Collected data entries

........

/-- A hardware reset, also while a command is pending, leaves every element of the engine at its reset value, and so
does SRESET (70_reset_and_hazards.md R400, R401; 44_control.md R342). That the host's coming actions, what it has read
and the draw counter are kept is the model's choice (assumption 12). -/
def Obligations.ResetAndSresetGiveTheResetState : Prop :=
  ∀ s : State,
    (∀ rest : List HostEvent, Served s → s.inbox = .hwReset :: rest →
      ∃ t, step s = .next t ∧ EngineReset t ∧ t.inbox = rest ∧ t.readLog = s.readLog ∧ t.draws = s.draws) ∧
    (∃ t, exec .sreset s = .next t ∧ EngineReset t ∧ t.inbox = s.inbox ∧ t.readLog = s.readLog ∧ t.draws = s.draws)

/-- The values of 10_state.md R53, as the window and the arrays show them, in State.reset, after a hardware reset and
after SRESET. -/
def Obligations.ResetValues : Prop :=
  ∀ t : State,
    (t = State.reset ∨ (∃ s, exec .sreset s = .next t) ∨
      (∃ s rest, Served s ∧ s.inbox = .hwReset :: rest ∧ step s = .next t)) →
    readValue 0x000 t = 0x42454532 ∧ readValue 0x008 t = 0x00000000 ∧ readValue 0x00C t = 0x00000000 ∧
    t.busy = false ∧ t.vok = false ∧ t.err = .ok ∧ t.errop = 0 ∧ keyMode t.ctx = false ∧
    t.ctx.mode = .none ∧ t.ctx.phase = .none ∧
    (∀ i, i < 192 → elemAt t.S i = 0 ∧ elemAt t.T i = 0 ∧ elemAt t.dbuf i = 0) ∧
    (∀ j, j < 8 → elemAt t.key j = 0) ∧ (∀ j, j < 4 → elemAt t.blk j = 0) ∧ t.pending = none

/-- The engine's invariant holds after reset. -/
def Obligations.EngineInvHoldsAtReset : Prop := EngineInv State.reset

/-- Every step keeps the engine's invariant: `busy` is 1 exactly when a command is pending, CTX is legal, and without
an error `errop` is 0 (10_state.md R43, R37; the last clause is the half of R34's last sentence that holds,
assumption 5). -/
def Obligations.EveryStepKeepsTheEngineInv : Prop :=
  ∀ s t : State, EngineInv s → step s = .next t → EngineInv t

/-- The last sentence of 10_state.md R34 as it stands, over one step. It FAILS: the word `0x00000100` raises
ILLEGAL_COMMAND with the `OP` `0x00` (60_exceptions.md R364, 95_test_vectors.md V-E2; assumption 5). -/
def Obligations.ErropIsZeroExactlyWithoutError : Prop :=
  ∀ s t : State, EngineInv s → (s.errop = 0 ↔ s.err = .ok) → step s = .next t → (t.errop = 0 ↔ t.err = .ok)

/-- Every accepted command completes, whatever the host does meanwhile but a reset or an access error: after as many
steps as its latency the engine is idle, in the state the command's execution gives from an engine unchanged since
acceptance (60_exceptions.md R362, 20_memory.md R88, R93). That the latency is counted in steps of the model, by
`delay`, is the model's choice (assumption 2). -/
def Obligations.AcceptedCommandCompletes : Prop :=
  ∀ (s : State) (w : Word), s.pending = some w → s.busy = true →
    (∀ e ∈ s.inbox.take s.delay, harmless e = true) →
    ∃ u v t, core.run s.delay s = .next u ∧ SameEngine s u ∧ u.delay = 0 ∧ execWord w u = .next v ∧
      t = { v with busy := false, pending := none } ∧ core.run (s.delay + 1) s = .next t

........

Required work => Every piece of the data is to be set down again exactly.

Solution =>
/-- A hardware reset, also while a command is pending, leaves every element of the engine at its reset value, and so
does SRESET (70_reset_and_hazards.md R400, R401; 44_control.md R342). That the host's coming actions, what it has read
and the draw counter are kept is the model's choice (assumption 12). -/
def Obligations.ResetAndSresetGiveTheResetState : Prop :=
  ∀ s : State,
    (∀ rest : List HostEvent, Served s → s.inbox = .hwReset :: rest →
      ∃ t, step s = .next t ∧ EngineReset t ∧ t.inbox = rest ∧ t.readLog = s.readLog ∧ t.draws = s.draws) ∧
    (∃ t, exec .sreset s = .next t ∧ EngineReset t ∧ t.inbox = s.inbox ∧ t.readLog = s.readLog ∧ t.draws = s.draws)

/-- The values of 10_state.md R53, as the window and the arrays show them, in State.reset, after a hardware reset and
after SRESET. -/
def Obligations.ResetValues : Prop :=
  ∀ t : State,
    (t = State.reset ∨ (∃ s, exec .sreset s = .next t) ∨
      (∃ s rest, Served s ∧ s.inbox = .hwReset :: rest ∧ step s = .next t)) →
    readValue 0x000 t = 0x42454532 ∧ readValue 0x008 t = 0x00000000 ∧ readValue 0x00C t = 0x00000000 ∧
    t.busy = false ∧ t.vok = false ∧ t.err = .ok ∧ t.errop = 0 ∧ keyMode t.ctx = false ∧
    t.ctx.mode = .none ∧ t.ctx.phase = .none ∧
    (∀ i, i < 192 → elemAt t.S i = 0 ∧ elemAt t.T i = 0 ∧ elemAt t.dbuf i = 0) ∧
    (∀ j, j < 8 → elemAt t.key j = 0) ∧ (∀ j, j < 4 → elemAt t.blk j = 0) ∧ t.pending = none

/-- The engine's invariant holds after reset. -/
def Obligations.EngineInvHoldsAtReset : Prop := EngineInv State.reset

/-- Every step keeps the engine's invariant: `busy` is 1 exactly when a command is pending, CTX is legal, and without
an error `errop` is 0 (10_state.md R43, R37; the last clause is the half of R34's last sentence that holds,
assumption 5). -/
def Obligations.EveryStepKeepsTheEngineInv : Prop :=
  ∀ s t : State, EngineInv s → step s = .next t → EngineInv t

/-- The last sentence of 10_state.md R34 as it stands, over one step. It FAILS: the word `0x00000100` raises
ILLEGAL_COMMAND with the `OP` `0x00` (60_exceptions.md R364, 95_test_vectors.md V-E2; assumption 5). -/
def Obligations.ErropIsZeroExactlyWithoutError : Prop :=
  ∀ s t : State, EngineInv s → (s.errop = 0 ↔ s.err = .ok) → step s = .next t → (t.errop = 0 ↔ t.err = .ok)

/-- Every accepted command completes, whatever the host does meanwhile but a reset or an access error: after as many
steps as its latency the engine is idle, in the state the command's execution gives from an engine unchanged since
acceptance (60_exceptions.md R362, 20_memory.md R88, R93). That the latency is counted in steps of the model, by
`delay`, is the model's choice (assumption 2). -/
def Obligations.AcceptedCommandCompletes : Prop :=
  ∀ (s : State) (w : Word), s.pending = some w → s.busy = true →
    (∀ e ∈ s.inbox.take s.delay, harmless e = true) →
    ∃ u v t, core.run s.delay s = .next u ∧ SameEngine s u ∧ u.delay = 0 ∧ execWord w u = .next v ∧
      t = { v with busy := false, pending := none } ∧ core.run (s.delay + 1) s = .next t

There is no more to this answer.